The Saturn CPU's instruction and data addresses are also nibble-based. The three pointer registers (including the program counter) and address registers are 20 bits wide. Due to this, the Saturn architecture can address 1 M nibbles or, equivalently, 512 K bytes. Beyond that size (e.g. in the 48GX), bank switching is used.

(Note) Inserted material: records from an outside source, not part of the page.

/-- A message being received (R99, R100). -/
structure RxMsg where
  uid      : Nat
  src      : Nat
  stream   : Nat
  id       : Nat
  next     : Nat
  last     : Nat
  words    : List Nat
  seq      : Nat         -- stream sequence of its last fragment
  course   : Nat         -- course of its last fragment
  deferred : Bool
  restart  : Bool
  stamp    : Nat
  deriving DecidableEq, Repr

/-- A message to send: from transmit queue `q` (or from a map entry, `q` = 0x100 + entry for Ethernet, 0x200 + entry
for CAN), its descriptor's place and the fragments sent so far. -/
structure TxMsg where
  q      : Nat
  idx    : Nat          -- descriptor counter
  stream : Nat
  dst    : Nat
  id     : Nat
  words  : List Nat
  frag   : Nat
  stamp  : Nat          -- line time of W0 of the first fragment
  desc   : List Nat     -- the descriptor as read
  bound  : Nat          -- fragments bound to a slot, those sent included
  deriving DecidableEq, Repr

/-- A local frame waiting in a transmit buffer: source (queue, or 0x100/0x200 + map entry), class, bytes, descriptor. -/
structure LocalTx where
  src  : Nat
  cls  : Nat
  data : List Nat
  idx  : Nat
  desc : List Nat
  deriving DecidableEq, Repr

/-- A completion held until those ahead of it are written (R201). -/
structure Done where
  idx  : Nat
  desc : List Nat
  deriving DecidableEq, Repr

/-- The Trowel beside its registers (chapter 07). -/
structure Trowel where
  rotate   : Bool                         -- a lane rotation waits for the wrap
  withdraw : List Nat                     -- lanes to be removed at the wrap (R193)
  ctxs     : List Ctx
  rx       : List RxMsg
  given    : List (Nat × Nat × Nat)       -- (UID, stream, identifier) last delivered (R203)
  broken   : List (Nat × Nat × Nat)       -- (UID, stream, identifier) of partial messages discarded
  tx       : List TxMsg
  streams  : List (Nat × Nat × Nat)       -- stream, next sequence, next identifier
  ctl      : Nat                          -- control sequence (R92)
  fetched  : List (Nat × Nat)             -- queue ↦ next descriptor counter to take
  done     : List (Nat × Done)            -- completions out of order, by queue
  imgFor   : Option Nat                   -- course the armed READY names
  late     : Bool                         -- no image for this course (R207)
  lateSent : Bool                         -- a null frame with cause HOST_LATE has gone out in this course
  bufTx    : List (Nat × List Nat)        -- slots bound to a context: slot ↦ kind, flags, words
  closing  : List Nat                     -- queues disabled whose message ends at the next fragment boundary (R204)
  relays   : List (Nat × Nat)             -- relay requests of this course: arrival in cycles, port (R187)
  crossing : List Crossing                -- header crossings that port islands hold (R194)
  tieHeld  : List (Nat × Nat × List Nat)  -- TIE work held for want of a context: type, course, payload (R196)
  deriving DecidableEq, Repr

/-- An IEEE 1588 message by its messageType in the standard the node supports (R161, R162): its sequence number and the
seconds and nanoseconds it carries (`req`: the request answered, as its source's ten-byte identity). Other fields are
those R161 names. -/
structure Ptp where
  kind   : Nat
  seq    : Nat
  sec    : Nat
  ns     : Nat
  req    : List Nat
  fields : List Nat
  log    : Nat                            -- logMessageInterval, as an octet
  dest   : Nat                            -- destination address of the IEEE 802.3 transport
  etype  : Nat                            -- its EtherType
  deriving DecidableEq, Repr

/-- A CAN frame (R220). -/
structure CanFrame where
  id  : Nat
  ide : Bool
  rtr : Bool
  fdf : Bool
  dlc : Nat
  brs : Bool
  esi : Bool
  data : List Nat
  deriving DecidableEq, Repr

/-- The local ports beside their registers (chapter 08). -/
structure Locals where
  ethTx   : List (Nat × LocalTx)          -- by LE port, in order
  canTx   : List (Nat × LocalTx)          -- by LC port, in order
  turn    : List (Nat × Nat)              -- port × 4 + class ↦ source served last
  pause   : List (Nat × Nat)              -- LE port ↦ end of a PAUSE
  bundles : List (Nat × List (List Nat))  -- LC map entry ↦ CAN records of the open bundle
  recover : List Nat                      -- LC ports counting towards recovery
  ptpSeq  : List (Nat × Nat)              -- LE port × 2 (+ 1 for Announce) ↦ sequence number
  ptpAt   : List (Nat × Nat)              -- the same ↦ instant of the last one
  ptpTx   : List (Nat × Ptp)              -- 1588 messages that wait for their LE port
  busOff  : List Nat                      -- LC ports in bus-off, which a monitoring port's STATE does not show (R228, R229)
  ethRx   : List (Nat × Nat × List Nat × List Nat)   -- LE receive buffers: port, stamp, frame, descriptor (R227)
  canRx   : List (Nat × Nat × CanFrame × List Nat)   -- LC receive buffers
  deriving DecidableEq, Repr

/-- A twin's or an arbiter's state beside the TWIN, TIE and PLMB registers (chapter 09). -/
structure Twin where
  roleLevel  : Nat                 -- ARB_ROLE as taken (R233)
  fencedIn   : Bool                -- ARB_FENCED as taken
  killPin    : Bool                -- ARB_KILL_N is low
  cmdAt      : Nat                 -- instant at which ROLE_CMD was taken
  cmdWas     : Nat                 -- ROLE_CMD as it stood at the boundary before it was taken (R234)
  fencedAt   : Nat                 -- instant at which ARB_FENCED was taken
  fencedWas  : Bool                -- ARB_FENCED as it stood at the boundary before
  sawCarrier : Bool                -- an end port saw carrier in an own window of this course
  swapAt     : Nat                 -- SWAP_AT proposed, or committed
  commit     : Bool                -- COMMIT for swapAt sent or received
  ackOk      : Bool                -- the last record sent was acknowledged
  lastTake   : Option Nat          -- course of the last takeover
  partnerAt  : Option Nat          -- course of the last HEALTH frame received
  recAt      : Option Nat          -- course of the last valid record
  stateDiff  : Bool
  selfDiff   : Bool
  would      : List (Nat × Nat)    -- own frames built in this course: slot ↦ C_f
  heard      : List (Nat × Nat)    -- own-position frames heard in this course
  heardBad   : Bool                -- one of them failed HCHK or CRC-32
  silent     : Bool                -- an own slot of this course was silent
  lastHeard  : Nat                 -- heard digest of the closing course
  pllLost    : Bool                -- a PLL lost lock in this course
  eccAt      : Option Nat          -- course of the last uncorrectable Quarry error
  outUntil   : Bool                -- OUT by R265 until ROLE_CMD changes
  snapshot   : List (Nat × Nat × Nat)      -- streams at the last boundary (R248)
  hbMiss     : List (Nat × Nat)    -- arbiter: twin ↦ consecutive heartbeats missed
  hbHeard    : List (Nat × Nat)    -- arbiter: twin ↦ course of the last heartbeat heard
  pmRun      : Nat                 -- arbiter: consecutive samples with the standby's PM high
  pairBad    : Nat                 -- arbiter: check failures from the pair's position in those courses
  swapSec    : Nat                 -- arbiter: RTC second of the last swap or takeover
  standby    : Nat                 -- arbiter: which twin it takes as the standby (0 A, 1 B)
  swapDue    : Bool                -- arbiter: a periodic swap waits to be tried again (R264)
  swapOn     : Bool                -- arbiter: swap levels are driven
  isOut      : Bool                -- the role held is OUT, a takeover pending or not
  driveCmd   : Nat                 -- most recent role command other than KEEP (R526)
  refused    : Bool                -- a swap was refused and the levels have not changed since (R263)
  pm         : Bool                -- PLUMB_MISMATCH is high
  twAct      : Bool                -- TW_ACT is high
  sameStrap  : Bool                -- SAME_STRAP holds (R471)
  prefDiff   : Bool                -- PAIR_PREF holds (R472)
  activePref : Bool                -- the active's DATUM_PREF as ROLL word 8 bit 1 gave it
  recSeq     : Nat                 -- Next Mark sequence of the last valid record (R400)
  recGen     : Nat                 -- its Mark generation
  staleTable : Bool                -- a table digest differed (R248)
  ownDigest  : Nat                 -- active: its own digest of the course that closed
  ownCount   : Nat
  dualBit    : Bool                -- DUAL_ACTIVE as the next health word shows it
  snapFrags  : List (Nat × Nat)    -- streams with a message in progress at the last boundary ↦ next fragment (R248)
  snapDigest : List Nat            -- context digests at the last boundary
  snapTable  : Nat                 -- table digest there
  snapHead   : List Nat            -- generation, position, count and SCHED_ID there
  deriving DecidableEq, Repr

The original HP-71B handheld computer and the HP-28C had the Saturn processor as a separate chip. In the HP 48S/SX, 48G/GX series and HP-28S, HP-27S, HP-42S, HP-32SII and HP-20S, the Saturn CPU core is integrated as part of a more complex integrated circuit (IC) SoC.

==Example code==

The following is an integer implementation of a BCD decimal square root algorithm in Saturn Jazz / HP Tools assembly syntax:

  - In the following A.W is assumed to contain the argument (< 1E14).
  - The result (IP(SQRT(A.W))) is in C.W:

        SETDEC
        ASL W
        C=A W
        A=A+A W
        A=A+A W
        A=A+C W
        ASR W
        C=0 W
        P= 13
        LC(1) 5
- CSR WP
        C=C-1 P
-- C=C+1 P
        A=A-C W
        GONC --
        A=A+C W
        CSR W
        P=P-1
        P=P-1
        GONC -
        SETHEX
        A=C W

==Chipsets and applications==
The original Saturn CPU gave its name to the entire instruction set architecture. Later chips had their own code names:

| ISA level | Processor code-name | Used in calculator models | Properties |
|---|---|---|---|
| 0 | Saturn (1LF2) | HP-44A, HP-71B (1984) |  |
| 1 | Saturn (1LK7) | HP-18C (1986), HP-28C (1987), HP-71B | 640 kHz, more instructions |
| 2 | Bert (1LU7) | HP-10B (1988), HP-20S (1988), HP-21S | 640 kHz, 10 KB ROM, 256 bytes RAM, LCD driver |
| 2 | Sacajawea (1LR3) | HP-14B, HP-22S, HP-32S (1988), HP-32S+, HP-32SII (1991) | 640 kHz, 16 KB ROM, 512 bytes RAM, LCD driver |
| 2 | Lewis (1LR2) | HP-17B (1988), HP 17BII (1990), HP-19B (1988), HP 19BII (1990), HP-27S (1988), HP-28S (1988), HP-42S (1988) | 1 MHz, 64 KB ROM, LCD driver, memory controller, IR control, 3 V CMOS |
| 2 | Clarke (1LT8) | HP 48SX (1990), HP 48S (1991) | 2 MHz, LCD controller, memory controller, UART and IR control, more instructions |
| 2 | Yorke 00048-80063 | HP 38G (1995), HP 38G+ (1998), HP 39G (2000), HP 40G (2000), HP 48GX (1993), HP 48G (1993), HP 48G+ (1998), HP 49G (1999) | 3.68–4 MHz, LCD controller, memory controller, UART and IR control, manufactured by NEC, more instructions, sometimes also known as Saturn 5 platform |
| ? | New-Yorke | HP 48GX prototype | 8 MHz, LCD controller, memory controller, UART and IR control. This was only made as an internal HP prototype and never released in the wild. |
| 2 | Apple series (Big Apple, Mid Apple, Little Apple) | hp 39g+ (2003), HP 39gs (2006), HP 40gs (2006), hp 49g+ (2003), hp 48gII (2003/2007), HP 50g (2006) | Virtual version of the Yorke CPU emulated by members of the 48/75 MHz Samsung S3C2410 processor family with ARM920T core (of the ARMv4T architecture) aka Saturn+ with additional virtual instructions |

The CPU code-names are inspired by members of the Lewis and Clark Expedition of 1804–1806, the first United States overland expedition to the Pacific coast and back. The virtual CPU / emulator code names were inspired by the prototype "New-Yorke" Saturn-based 8 MHz SoC that never made it to production. According to one of the ACO (Australian Calculator Operation) members, "Big Apple" was derived from the code name "New-Yorke" of the prototype 8 MHz Saturn-based SoC in a reference to New York city, hence the names "Big apple", "Mid Apple" and "Little Apple".